Restoring fairness to the Housing Benefit system and providing extra support for those who need it is a top priority, Lord Freud said today as he announced the first allocation to local authorities of an extra £130 million transitional fund set up to help those affected by the reforms.

In consultation with the Local Authorities Association, £30 million has today been allocated through the Discretionary Housing Payment Fund with over £8 million going to London, £2.5 million to Scotland, £1.5 million to Wales and £17.5 to the rest of England.

The fund, which Ministers have already boosted by £10 million, will give local authorities the flexibility to help the most vulnerable customers who might face a shortfall in rent because of the changes to Housing Benefit rules from April 2011.

Minister for Welfare Reform Lord Freud said:

"The current way that housing benefit is administered is unfair and the changes we are making strike the right balance that is both fair to the taxpayer and those on Housing benefit.

"It's wrong for anyone to suggest that many people will become homeless because of our housing reforms – the Discretionary Housing Payments are there to provide a safety net for those who need it.
“This year’s fund has already received an extra £10 million in funding, and we will triple Discretionary Housing Payments over the next three years to £60 million."

A further £50 million will be allocated over the next four years which will go towards providing housing advice, helping local authorities work with landlords and tenants on renegotiating rents, or where needed helping with the cost of moving.

Ministers are keen that landlords from the private rental sector work with local authorities and tenants where appropriate to agree to reduce their rents in return for direct Housing Benefit payments.

This will mean that they reduce their rents to a level that is affordable to the tenant. In the majority of cases this will be the Local Housing Allowance rate.

In return landlords will receive a guaranteed income which will address their concerns about non-payment from Housing Benefit claimants and improve their credit ratings. This incentive will also bring an overall downward pressure on rents in the private sector, resulting in more properties becoming available to those on Housing Benefit.

Notes to Editors:

The impact of the recommended option on the LAs is below.

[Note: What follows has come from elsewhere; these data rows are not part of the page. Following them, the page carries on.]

-- ==== Sys2Proof/Certificates/Slice0/Obligations.lean ====
section
/-! DEFINITION. The statements for the provers. A statement about a state ranges over every configuration the
spec admits and over every answer of the environment, since State holds both. -/

open Sys2Proof Sys2Proof.Machine

/-! ### Reset, the step, the whole machine -/

/-- R240: what power-on reset leaves. `Config.shadowPowerOn` is opaque, so SHADOW is unspecified. -/
def Obligations.ResetLeavesPowerOnState : Prop :=
  State.reset.shadow = Config.shadowPowerOn ∧ State.reset.shadowValid = false ∧
    State.reset.dataDir = .unknown ∧ State.reset.linkReady = false ∧ State.reset.linkSpeed = none ∧
    State.reset.busy = false ∧ State.reset.trace = [] ∧ State.reset.resp = none ∧ State.reset.mem = []

/-- The invariant holds at reset. -/
def Obligations.ResetMeetsInvariant : Prop := State.reset.Inv

/-- Every step keeps the invariant: canonical memory, `SHADOW` the last value written and held by the latch
while it is valid, `DATA_DIR` true of the direction register, a constructed Link with a speed, no command in
progress, `RESP` the last response. -/
def Obligations.StepKeepsInvariant : Prop :=
  ∀ s t, s.Inv → step s = .next t → t.Inv

/-- A step of an idle block takes the next command and, where it decodes, runs it. -/
def Obligations.StepRunsDecodedCommand : Prop :=
  ∀ s w rest i, s.busy = false → s.pending = w :: rest → decode w = .ok i →
    step s = exec i (s.takeCommand rest)

/-- A command issued while BUSY = 1 is not started (R214), and a block without a command idles with its state held
(R228, R242). That a step of a state with BUSY = 1 answers the same state is the model's choice (log 8): the rules
say that the command in progress moves on, and here it does so inside its own step. -/
def Obligations.BusyOrIdleBlockHoldsState : Prop :=
  ∀ s, s.busy = true ∨ s.pending = [] → step s = .next s

/-- R202, with R201, R203, R204 and R205: decode, then LINK_READY, then the argument, then the primitives. The
first check that fails gives the response and nothing else changes; past the checks the response is OK,
ShadowUnknown or TransportError, it is TransportError exactly when a primitive failed (R206), and ShadowUnknown
exactly for RDSHADOW without a valid shadow (R140). That one step runs the command from its first check to its
response is the model's choice (log 8). -/
def Obligations.ChecksComeInOrder : Prop :=
  ∀ s w rest, s.busy = false → s.pending = w :: rest →
    (∀ e, decode w = .error e →
      step s = .next ((s.takeCommand rest).answered ⟨.illegalCommand, 0x00⟩)) ∧
    (∀ i, decode w = .ok i →
      (needsLink i = true → s.linkReady = false →
        step s = .next ((s.takeCommand rest).answered ⟨.notConstructed, 0x00⟩)) ∧
      ((needsLink i = true → s.linkReady = true) → argumentOk i = false →
        step s = .next ((s.takeCommand rest).answered ⟨.invalidArgument, 0x00⟩)) ∧
      ((needsLink i = true → s.linkReady = true) → argumentOk i = true →
        ∃ t r, step s = .next t ∧ t.resp = some r ∧
          (r.status = .ok ∨ r.status = .shadowUnknown ∨ r.status = .transportError) ∧
          (r.status = .transportError ↔ ∃ e ∈ newEvents s t, e.isFail = true) ∧
          (r.status = .shadowUnknown ↔ i = .rdshadow ∧ s.shadowValid = false)))

/-- R206: what a failed read and a failed write leave; that a failure skips the rest of its sequence with the
state as it stands and gives the response; and that in a command's trace nothing follows a `Fail`. -/
def Obligations.TransportFailureEndsCommand : Prop :=
  (∀ s r, (s.drawAt 0).fails = true →
    ∃ t, memRead r s = .error .transportError t ∧ t.trace = s.trace ++ [s.board.failed r] ∧ t.mem = s.mem ∧
      KeptShadow s t ∧ t.dataDir = s.dataDir ∧ KeptLink s t) ∧
  (∀ s r v, (s.drawAt 0).fails = true →
    ∃ t, memWrite r v s = .error .transportError t ∧ t.trace = s.trace ++ [s.board.failed r] ∧
      t.expReg r = (if (s.drawAt 0).lands then v else s.expReg r) ∧ KeptElsewhere s t [r] ∧
      t.shadow = s.shadow ∧ t.shadowValid = (if r = .olatCtrl then false else s.shadowValid) ∧
      t.dataDir = (if r = .dirData then .unknown else s.dataDir) ∧ KeptLink s t) ∧
  (∀ (α β : Type) (x : Op α) (f : α → Op β) s t, x s = .error .transportError t →
    (x >>= f) s = .error .transportError t) ∧
  (∀ body s t, body s.start = .error .transportError t →
    runCommand body s = .next (t.finish ⟨.transportError, 0x00⟩)) ∧
  (∀ i s t, exec i s = .next t →
    ∀ before e after, newEvents s t = before ++ e :: after → e.isFail = true →
      after = [] ∧ t.resp = some ⟨.transportError, 0x00⟩)

/-- Every command ends with exactly one response, an error with DATA 0, and leaves the block idle; the
configuration never changes and the commands still waiting keep their place. -/
def Obligations.EveryCommandEndsWithOneResponse : Prop :=
  ∀ i s, ∃ t r events, exec i s = .next t ∧ Ended s t r events ∧ (r.status.isError = true → r.data = 0x00)

/-- A step never takes anything out of the trace or the list of responses, and never changes the configuration.
A run flagged for bus contention stays flagged: the flag and its keeping are the model's choice (log 6). -/
def Obligations.StepOnlyExtendsRecord : Prop :=
  ∀ s t, step s = .next t →
    s.trace <+: t.trace ∧ s.responses <+: t.responses ∧ t.responses.length ≤ s.responses.length + 1 ∧
      t.board = s.board ∧ (s.contention = true → t.contention = true)

/-- The block performs only the accesses R60 lists: it writes the data direction (all inputs or all outputs),
the data latch and the control latch, reads the data input and the control latch, and never touches the
control direction and control input registers. -/
def Obligations.OnlyNamedRegistersAccessed : Prop :=
  ∀ s t, step s = .next t → ∀ e ∈ newEvents s t,
    e = s.board.wr .dirData s.board.raw.dirAllIn ∨ e = s.board.wr .dirData s.board.raw.dirAllOut ∨
    (∃ v, e = s.board.wr .olatData v) ∨ (∃ v, e = s.board.wr .olatCtrl v) ∨
    (∃ v, e = s.board.rd .inData v) ∨ (∃ v, e = s.board.rd .olatCtrl v) ∨
    (∃ r, (r = .dirData ∨ r = .olatData ∨ r = .inData ∨ r = .olatCtrl) ∧ e = s.board.failed r) ∨
    e = s.board.hold

/-- R25: every control-port bit carries exactly one signal, and a configuration with a map that is not injective
is refused. -/
def Obligations.EveryControlBitCarriesOneSignal : Prop :=
  (∀ (b : Board) (i : Fin 8), ∃ x, b.sig x = i ∧ ∀ y, b.sig y = i → y = x) ∧
  (∀ (p : Params) x y, x ≠ y → p.sigmap.bitOf x = p.sigmap.bitOf y → Board.check p = none)

/-! ### Encoding -/

/-- Decoding the word of a command gives the command back, for every command and operand. -/
def Obligations.DecodeOfEncode : Prop := ∀ i, decode (encode i) = .ok i

/-- A legal word is the word of the command it decodes to: no bit of it is ignored. -/
def Obligations.EncodeOfDecode : Prop := ∀ w i, decode w = .ok i → encode i = w

/-- R97: a word is legal exactly when it passes the mask and match test of a row of the opcode table, the row
of the command it decodes to; an illegal one performs no primitive, changes no state but the response, and
answers IllegalCommand. -/
def Obligations.LegalWordsAreTableRows : Prop :=
  (∀ w i, decode w = .ok i → ∃ r ∈ opcodeTable, r.accepts w = true ∧ r.mnemonic = mnemonic i) ∧
  (∀ w, ∀ r ∈ opcodeTable, r.accepts w = true → ∃ i, decode w = .ok i ∧ mnemonic i = r.mnemonic) ∧
  (∀ s w rest, s.busy = false → s.pending = w :: rest → (∀ r ∈ opcodeTable, r.accepts w = false) →
    step s = .next ((s.takeCommand rest).answered ⟨.illegalCommand, 0x00⟩))

/-- The example words of R100. -/
def Obligations.ExampleWordsDecode : Prop :=
  decode 0x20010100 = .ok (.setsig 0x01 0x01) ∧ decode 0x20020000 = .ok (.setsig 0x02 0x00) ∧
  decode 0x30020000 = .ok (.strobe 0x02) ∧ decode 0x60000014 = .ok (.linkinit 20) ∧
  decode 0xC00000AB = .ok (.write 0xAB) ∧ decode 0xF0000001 = .ok (.resetlvl true)

/-- R100 and R101, field by field. A line without operands is its one word; a byte stands in B and a level in B[0];
SETSIG's M names exactly the signals listed and its V holds exactly the levels 1; STROBE's M names exactly the
signals listed; PULSE is the word of STROBE twice, ASSERT and DEASSERT are the SETSIG of the one level, NOP is
RDSHADOW. A line that is not well formed does not assemble, and the words of one that is decode to its commands. -/
def Obligations.AssembledLinesDecode : Prop :=
  (∀ p ∈ [(Source.rddata, (0x00000000 : CmdWord)), (.reldata, 0x40000000), (.rdshadow, 0x50000000),
      (.linkinitd, 0x70000000), (.datapresent, 0x80000000), (.outputready, 0x90000000), (.inten, 0xA0000000),
      (.intdis, 0xB0000000), (.read, 0xD0000000), (.reset, 0xE0000000), (.nop, 0x50000000)],
    assemble p.1 = some [p.2]) ∧
  (∀ n, n < 256 → ∃ b : Byte, b.toNat = n ∧ AssemblesTo (.wrdata n) 0x1 0 0 b ∧
    AssemblesTo (.linkinit n) 0x6 0 0 b ∧ AssemblesTo (.write n) 0xC 0 0 b) ∧
  (∀ n, n < 2 → ∃ b : Byte, b.toNat = n ∧ AssemblesTo (.resetlvl n) 0xF 0 0 b) ∧
  (∀ levels : List (Signal × Nat), (levels.map Prod.fst).Nodup → (∀ p ∈ levels, p.2 < 2) →
    ∃ m v, AssemblesTo (.setsig levels) 0x2 m v 0 ∧
      ∀ x, (m.getLsbD x.id = true ↔ ∃ n, (x, n) ∈ levels) ∧ (v.getLsbD x.id = true ↔ (x, 1) ∈ levels)) ∧
  (∀ names, ∃ m, AssemblesTo (.strobe names) 0x3 m 0 0 ∧ ∀ x, m.getLsbD x.id = true ↔ x ∈ names) ∧
  (∀ x, ∃ w, assemble (.strobe [x]) = some [w] ∧ assemble (.pulse x) = some [w, w]) ∧
  (∀ x, assemble (.assertSig x) = assemble (.setsig [(x, 1)]) ∧
    assemble (.deassertSig x) = assemble (.setsig [(x, 0)])) ∧
  (∀ l, l.wf = false → assemble l = none) ∧
  (∀ l, l.wf = true → ∃ words, assemble l = some words ∧ words.map decode = (expand l).map .ok)

/-- R96: bits 15:12 of the response word are 0, 11:8 the status code of R200, 7:0 the data. -/
def Obligations.ResponseWordLayout : Prop :=
  (∀ r : Response, (responseWord r).extractLsb' 12 4 = 0 ∧
    (responseWord r).extractLsb' 8 4 = statusCode r.status ∧ (responseWord r).extractLsb' 0 8 = r.data) ∧
  statusCode .ok = 0 ∧ statusCode .invalidArgument = 1 ∧ statusCode .unknownSignal = 2 ∧
  statusCode .transportError = 3 ∧ statusCode .notConstructed = 4 ∧ statusCode .illegalCommand = 5 ∧
  statusCode .shadowUnknown = 6

/-! ### Interface commands -/

/-- R120: RDDATA with both transactions completing, with the direction write failing, with the read failing. -/
def Obligations.RddataReadsPins : Prop :=
  decode 0x00000000 = .ok .rddata ∧
  (∀ s, s.quiet 2 → ∃ t, exec .rddata s = .next t ∧
    Ended s t ⟨.ok, (s.drawAt 1).pins⟩
      [s.board.wr .dirData s.board.raw.dirAllIn, s.board.rd .inData (s.drawAt 1).pins] ∧
    t.dataDir = .input ∧ t.expReg .dirData = s.board.raw.dirAllIn ∧ KeptElsewhere s t [.dirData] ∧
    KeptShadow s t ∧ KeptLink s t) ∧
  (∀ s, (s.drawAt 0).fails = true → ∃ t, exec .rddata s = .next t ∧
    Ended s t ⟨.transportError, 0x00⟩ [s.board.failed .dirData] ∧ t.dataDir = .unknown) ∧
  (∀ s, (s.drawAt 0).fails = false → (s.drawAt 1).fails = true → ∃ t, exec .rddata s = .next t ∧
    Ended s t ⟨.transportError, 0x00⟩
      [s.board.wr .dirData s.board.raw.dirAllIn, s.board.failed .inData] ∧ t.dataDir = .input)

/-- R122: WRDATA, with the same three outcomes; a failed latch write leaves the latch old or new. -/
def Obligations.WrdataDrivesByte : Prop :=
  (∀ b, decode (packWord 0x1 0 0 b) = .ok (.wrdata b)) ∧
  (∀ s b, s.quiet 2 → ∃ t, exec (.wrdata b) s = .next t ∧
    Ended s t ⟨.ok, 0x00⟩ [s.board.wr .dirData s.board.raw.dirAllOut, s.board.wr .olatData b] ∧
    t.dataDir = .output ∧ t.dataPins = .driven b ∧ KeptElsewhere s t [.dirData, .olatData] ∧
    KeptShadow s t ∧ KeptLink s t) ∧
  (∀ s b, (s.drawAt 0).fails = true → ∃ t, exec (.wrdata b) s = .next t ∧
    Ended s t ⟨.transportError, 0x00⟩ [s.board.failed .dirData] ∧ t.dataDir = .unknown ∧
    t.expReg .olatData = s.expReg .olatData) ∧
  (∀ s b, (s.drawAt 0).fails = false → (s.drawAt 1).fails = true → ∃ t, exec (.wrdata b) s = .next t ∧
    Ended s t ⟨.transportError, 0x00⟩
      [s.board.wr .dirData s.board.raw.dirAllOut, s.board.failed .olatData] ∧ t.dataDir = .output ∧
    t.expReg .olatData = if (s.drawAt 1).lands then b else s.expReg .olatData)

/-- R125: SETSIG writes every named signal's level in one write over the latch read, and leaves the other bits;
what a failed read and a failed write leave. -/
def Obligations.SetsigWritesNamedLevels : Prop :=
  (∀ m v, decode (packWord 0x2 m v 0) = .ok (.setsig m v)) ∧
  (∀ s m v, s.quiet 2 → ∃ t n, exec (.setsig m v) s = .next t ∧
    Ended s t ⟨.ok, 0x00⟩ [s.board.rd .olatCtrl s.latch, s.board.wr .olatCtrl n] ∧
    ControlWritten s t n ∧ KeptLink s t ∧
    ∀ x, n.getLsbD (s.board.sig x) = if m.getLsbD x.id then v.getLsbD x.id else s.latch.getLsbD (s.board.sig x)) ∧
  (∀ s m v, (s.drawAt 0).fails = true → ∃ t, exec (.setsig m v) s = .next t ∧
    Ended s t ⟨.transportError, 0x00⟩ [s.board.failed .olatCtrl] ∧ t.mem = s.mem ∧ KeptShadow s t) ∧
  (∀ s m v, (s.drawAt 0).fails = false → (s.drawAt 1).fails = true → ∃ t, exec (.setsig m v) s = .next t ∧
    Ended s t ⟨.transportError, 0x00⟩ [s.board.rd .olatCtrl s.latch, s.board.failed .olatCtrl] ∧
    t.shadow = s.shadow ∧ t.shadowValid = false ∧
    t.latch = if (s.drawAt 1).lands then mergeLevels s.board.sig m v s.latch else s.latch)

/-- R130: STROBE inverts the one signal its mask names and holds it; any other mask is InvalidArgument with no
primitive and no state changed; a failed write performs no Wait. -/
def Obligations.StrobeInvertsOneSignal : Prop :=
  (∀ m, decode (packWord 0x3 m 0 0) = .ok (.strobe m)) ∧
  (∀ s m x, popcount m = 1 → m.getLsbD x.id = true → s.quiet 2 → ∃ t n, exec (.strobe m) s = .next t ∧
    Ended s t ⟨.ok, 0x00⟩ [s.board.rd .olatCtrl s.latch, s.board.wr .olatCtrl n, s.board.hold] ∧
    ControlWritten s t n ∧ KeptLink s t ∧
    ∀ y, n.getLsbD (s.board.sig y) = (s.latch.getLsbD (s.board.sig y) ^^ decide (y = x))) ∧
  (∀ s m, popcount m ≠ 1 → exec (.strobe m) s = .next (s.answered ⟨.invalidArgument, 0x00⟩)) ∧
  (∀ s m, popcount m = 1 → (s.drawAt 0).fails = true → ∃ t, exec (.strobe m) s = .next t ∧
    Ended s t ⟨.transportError, 0x00⟩ [s.board.failed .olatCtrl] ∧ t.mem = s.mem ∧ KeptShadow s t) ∧
  (∀ s m x, popcount m = 1 → m.getLsbD x.id = true → (s.drawAt 0).fails = false → (s.drawAt 1).fails = true →
    ∃ t, exec (.strobe m) s = .next t ∧
    Ended s t ⟨.transportError, 0x00⟩ [s.board.rd .olatCtrl s.latch, s.board.failed .olatCtrl] ∧
    t.shadow = s.shadow ∧ t.shadowValid = false ∧
    t.latch = if (s.drawAt 1).lands then invertSignal s.board.sig x s.latch else s.latch)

  • East Midlands £1,270,098
  • Eastern £2,203,059
  • Greater London £4,159,705
  • Inner London £4,021,349
  • North East £866,262
  • North West £2,986,408
  • Scotland £2,676,839
  • South East £3,797,937
  • South West £2,236,504
  • Wales £1,422,995
  • West Midland £2,345,663
  • Yorks and Humberside £2,013,181
  • Discretionary Housing Payments are only available to people who are entitled to Housing Benefit or Council Tax Benefit.
  • These payments are intended to make up shortfalls in entitlement to benefit where the local authority considers that the person concerned is in need of further help with their housing costs.
  • We are providing additional funding totalling £190m to smooth the transition over the spending review period: £130m Discretionary Housing Payments.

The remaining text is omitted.